What you should do »
Your answer should be the lines from the start of the records through the line with "namespace Sys2Proof.Tests", copied word for word.

Supplied records »
....

-- ==== Sys2Proof/Tests/Slice0.lean ====
section
/-!
SUPPORT. Tests: the form that each command must have, single steps whose results stand in the spec's tables, and for every statement
with hypotheses a state and operands that meet them, clause by clause.
-/
namespace Sys2Proof.Tests

set_option Elab.async false

open Sys2Proof Sys2Proof.Machine Sys2Proof.Claims

/-! ## Core programs: a core that issues a word -/

/-- An instance of a JOB with an extent of 64 lines. -/
def run1 : Run :=
  { q := 0, k := 1, ctx := 0, extent := 64, job := true, inst := 2, count := 5, vflags := true, seed := 0, trap := false, tag := 7,
    image := 0, ilen := 64 }

/-- A core whose instance stands at word 0. -/
def coreAt (w : Word) : Core :=
  ⟨ArrayState.reset, TileState.reset, { SeqState.reset with phase := .running, run := some run1, imem := [(0, w)] }⟩

/-- The module after reset with that core at site 0. -/
def issue (w : Word) : State := State.reset.putCore 0 (coreAt w)
/-- The same with more of the core set. -/
def issueWith (w : Word) (f : Core → Core) : State := State.reset.putCore 0 (f (coreAt w))

theorem core_issueWith (w : Word) (f : Core → Core) : (issueWith w f).core 0 = f (coreAt w) := by
  simp [issueWith, State.core, State.putCore]

theorem atWord_coreAt (w : Word) : (coreAt w).atWord run1 w = true := by
  simp [Core.atWord, Core.issues, coreAt, run1, SeqState.tileGroup, SeqState.word, tget, SeqState.reset, Core.vecWaits, TileState.reset]

/-- The core issues the word. -/
theorem issuing (w : Word) : (issue w).issuing 0 run1 w := by
  have h : (issue w).core 0 = coreAt w := core_issueWith w id
  exact ⟨by rw [show ((0 : Nat)) = 0 from rfl, h]; rfl, by rw [h]; exact atWord_coreAt w⟩

/-- So it does when registers, slots, tiles or wires are set. -/
theorem issuingWith (w : Word) (f : Core → Core) (h : (f (coreAt w)).seq.run = some run1)
    (g : (f (coreAt w)).atWord run1 w = true) : (issueWith w f).issuing 0 run1 w := by
  exact ⟨by rw [core_issueWith]; exact h, by rw [core_issueWith]; exact g⟩

/-- Registers, slots and wires of the issuing core set. -/
def issueSeq (w : Word) (g : SeqState → SeqState) : State := issueWith w fun k => { k with seq := g k.seq }
/-- The vector unit's registers all 3, s1 to s3 as given. -/
def regs (x y z : DWord) (q : SeqState) : SeqState :=
  { q with s := ((q.s.set 1 x).set 2 y).set 3 z, v := Vector.replicate 32 (Vector.replicate 64 3) }

theorem issuingRegs (w : Word) (x y z : DWord) : (issueSeq w (regs x y z)).issuing 0 run1 w :=
  issuingWith w _ rfl (by
    simp [Core.atWord, Core.issues, coreAt, run1, regs, SeqState.tileGroup, SeqState.word, tget, SeqState.reset, Core.vecWaits,
      TileState.reset])
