-- ==== Sys2Proof/Machine/Ops.lean ====
section
/-! DEFINITION. The operations every meaning is written over: reading `current`, writing `next`, commit,
faults and halts, address decoding, and the memory primitives. -/

namespace Sys2Proof

/-- Whether an address lies in the half-open range of a segment (R51). -/
def Segment.contains (g : Segment) (a : Word) : Bool :=
  decide (g.base.toNat ≤ a.toNat) && decide (a.toNat < g.base.toNat + g.size)

/-- Address decoding `seg(a)`: the segment whose range contains the address, or none (R52). -/
def SegmentMap.seg (m : SegmentMap) (a : Word) : Option SegmentName :=
  [SegmentName.text, .data, .ktext, .kdata].find? fun n => (m.segment n).contains a

/-- An address that R52 resolves to a segment; the others are "invalid" and behave as R57 says. -/
def Config.mapped (c : Config) (a : Word) : Bool := (c.segments.seg a).isSome

namespace Machine

/-- Access widths of the memory port (00_scope.md R11, R62). -/
inductive Size where
  | byte | half | word
deriving DecidableEq, Repr

/-- How many bytes an access moves (R62). -/
def Size.bytes : Size → Nat
  | .byte => 1
  | .half => 2
  | .word => 4

/-! ### The backing bytes -/

/-- The byte at an address. -/
def Memory.read : Memory → Nat → Byte
  | [], _ => unlistedByte
  | c :: m, a => if c.1 = a then c.2 else Memory.read m a

/-- Store one byte, keeping the canonical form: the value an unlisted address reads as is not listed. -/
def Memory.write : Memory → Nat → Byte → Memory
  | [], a, b => if b = unlistedByte then [] else [(a, b)]
  | c :: m, a, b =>
    if a < c.1 then (if b = unlistedByte then c :: m else (a, b) :: c :: m)
    else if c.1 = a then (if b = unlistedByte then m else (a, b) :: m)
    else c :: Memory.write m a b

/-! ### Reading `current` (00_scope.md R8) -/

/-- A general register of one copy; register 0 reads as zero (R24). -/
def Proc.reg (p : Proc) (r : Reg) : Word :=
  if r = 0#5 then 0#32 else p.regs[r.toNat]'r.isLt

/-- Writing a general register of one copy; a write to register 0 is discarded (R24). -/
def Proc.setReg (p : Proc) (r : Reg) (v : Word) : Proc :=
  if r = 0#5 then p else { p with regs := p.regs.set r.toNat v r.isLt }

/-- `pc`: the current PC, the address the instruction was fetched from (R8, R28). -/
def State.pc (s : State) : Word := s.current.pc
/-- `x[i]`: general register `i` of the current copy (R8). -/
def State.reg (s : State) (r : Reg) : Word := s.current.reg r
/-- `HI` of the current copy (R8). -/
def State.hi (s : State) : Word := s.current.hi
/-- `LO` of the current copy (R8). -/
def State.lo (s : State) : Word := s.current.lo

/-! ### Writing `next` (00_scope.md R8) -/

/-- The start of a step: `next := current`, then `next.PC := pc + 4` (R22, R101, R103). -/
def State.beginStep (s : State) : State :=
  { s with next := { s.current with pc := s.pc + 4#32 } }

/-- `pc <- target`. -/
def State.setPc (s : State) (target : Word) : State := { s with next := { s.next with pc := target } }
/-- `x[i] <- v`. -/
def State.setReg (s : State) (r : Reg) (v : Word) : State := { s with next := s.next.setReg r v }
/-- `HI <- v`. -/
def State.setHi (s : State) (v : Word) : State := { s with next := { s.next with hi := v } }
/-- `LO <- v`. -/
def State.setLo (s : State) (v : Word) : State := { s with next := { s.next with lo := v } }

/-- Force `next.REGS[0]` to 0 (R104). -/
def Proc.forceZero (p : Proc) : Proc := { p with regs := p.regs.set 0 0#32 }

/-- Commit: `next.REGS[0]` is forced to 0 (R104), `next` becomes `current`, and the counter goes up by one
(R101, R105). -/
def State.commit (s : State) : State :=
  { s with current := s.next.forceZero, next := s.next.forceZero, count := s.count + 1 }

/-! ### Faults and halts -/

/-- `raise`: a fault ends the step without commit (R106). `next` is discarded, `current`, memory and the counter
are unchanged, the run flag becomes HALTED, and the report records the reason, the faulting instruction's
address, its word and, for AlignmentViolation, the address accessed (R35, R190). There is no trap entry (R198)
and no return: HALTED is left only by reset (R199). That `next` then equals `current` is DEDUCED (log entry 11). -/
def State.raise (s : State) (reason : HaltReason) (word addr : Option Word) : State :=
  { s with
    next := s.current
    run := .halted
    report := some { reason := reason, pc := s.pc, word := word, addr := addr } }

/-- The clean end that SYSCALL requests, taken after its commit (R101, R185). -/
def State.halt (s : State) (pc word : Word) : State :=
  { s with run := .halted, report := some { reason := .halt, pc := pc, word := some word, addr := none } }

/-! ### The memory primitives -/

/-- One byte of the address space: an address in no segment reads 0 (R57). -/
def State.loadByte (s : State) (a : Word) : Byte :=
  if s.config.mapped a then s.mem.read a.toNat else 0x00#8

/-- Store one byte: an address in no segment ignores the write (R57). -/
def State.storeByte (s : State) (a : Word) (b : Byte) : State :=
  if s.config.mapped a then { s with mem := s.mem.write a.toNat b } else s

/-- An access that `MISALIGNED_POLICY = Refuse` does not perform (R55, R56). -/
def State.refusesAccess (s : State) (a : Word) (n : Size) : Bool :=
  s.config.misalignedPolicy == .refuse && a.toNat % n.bytes != 0

/-- The bytes `a`, `a + 1`, … as one little-endian unsigned value (R53, R58); addresses wrap (R7; DEDUCED, log
entry 5). -/
def State.readBytes (s : State) (a : Word) : Nat → Word
  | 0 => 0#32
  | k + 1 => (s.loadByte a).setWidth 32 ||| (s.readBytes (a + 1#32) k <<< 8)

/-- Store the low bytes of a value at `a`, `a + 1`, …, the least significant first (R53, R59). -/
def State.writeBytes (s : State) (a v : Word) : Nat → State
  | 0 => s
  | k + 1 => (s.storeByte a (v.setWidth 8)).writeBytes (a + 1#32) (v >>> 8) k

/-- `MemRead(a, n)` of an access that is performed (R58). -/
def State.memRead (s : State) (a : Word) (n : Size) : Word := s.readBytes a n.bytes

/-- `MemWrite(a, n, v)` of an access that is performed (R59). Memory is written directly, not through the
double buffer (R60). -/
def State.memWrite (s : State) (a : Word) (n : Size) (v : Word) : State := s.writeBytes a v n.bytes

/-! ### What a completed instruction does -/

/-- An instruction whose only effect is the default PC advance (R103). -/
def State.advance (s : State) : State := s.beginStep.commit

/-- An instruction that writes one general register (R26). -/
def State.writeBack (s : State) (r : Reg) (v : Word) : State := (s.beginStep.setReg r v).commit

/-- An instruction that writes HI and LO (R30). -/
def State.writeHiLo (s : State) (hi lo : Word) : State := ((s.beginStep.setHi hi).setLo lo).commit

/-- An instruction that writes the PC (R103). -/
def State.jump (s : State) (target : Word) : State := (s.beginStep.setPc target).commit

/-- An instruction that writes a link register and the PC (46_control_transfer.md R168). -/
def State.jumpAndLink (s : State) (r : Reg) (link target : Word) : State :=
  ((s.beginStep.setReg r link).setPc target).commit

/-- A conditional branch: the target when taken, else the default advance (R103, R166). -/
def State.branch (s : State) (taken : Bool) (target : Word) : State :=
  if taken then s.jump target else s.advance

/-- A load: the alignment check of R56, then the read, then the register write. -/
def State.load (s : State) (i : Instr) (ea : Word) (n : Size) (extend : Word → Word) (r : Reg) : Result :=
  if s.refusesAccess ea n then .next (s.raise .alignmentViolation (some (encode i)) (some ea))
  else .next (s.writeBack r (extend (s.memRead ea n)))

/-- A store: the alignment check of R56 comes before its write (R60). -/
def State.store (s : State) (i : Instr) (ea : Word) (n : Size) (v : Word) : Result :=
  if s.refusesAccess ea n then .next (s.raise .alignmentViolation (some (encode i)) (some ea))
  else .next (s.beginStep.memWrite ea n v).commit

end Machine

end Sys2Proof
end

....

Response area »
-- ==== Sys2Proof/Tests/Slice0.lean ====
section
/-!
SUPPORT. Tests: the form that each command must have, single steps whose results stand in the spec's tables, and for every statement
with hypotheses a state and operands that meet them, clause by clause.
-/
namespace Sys2Proof.Tests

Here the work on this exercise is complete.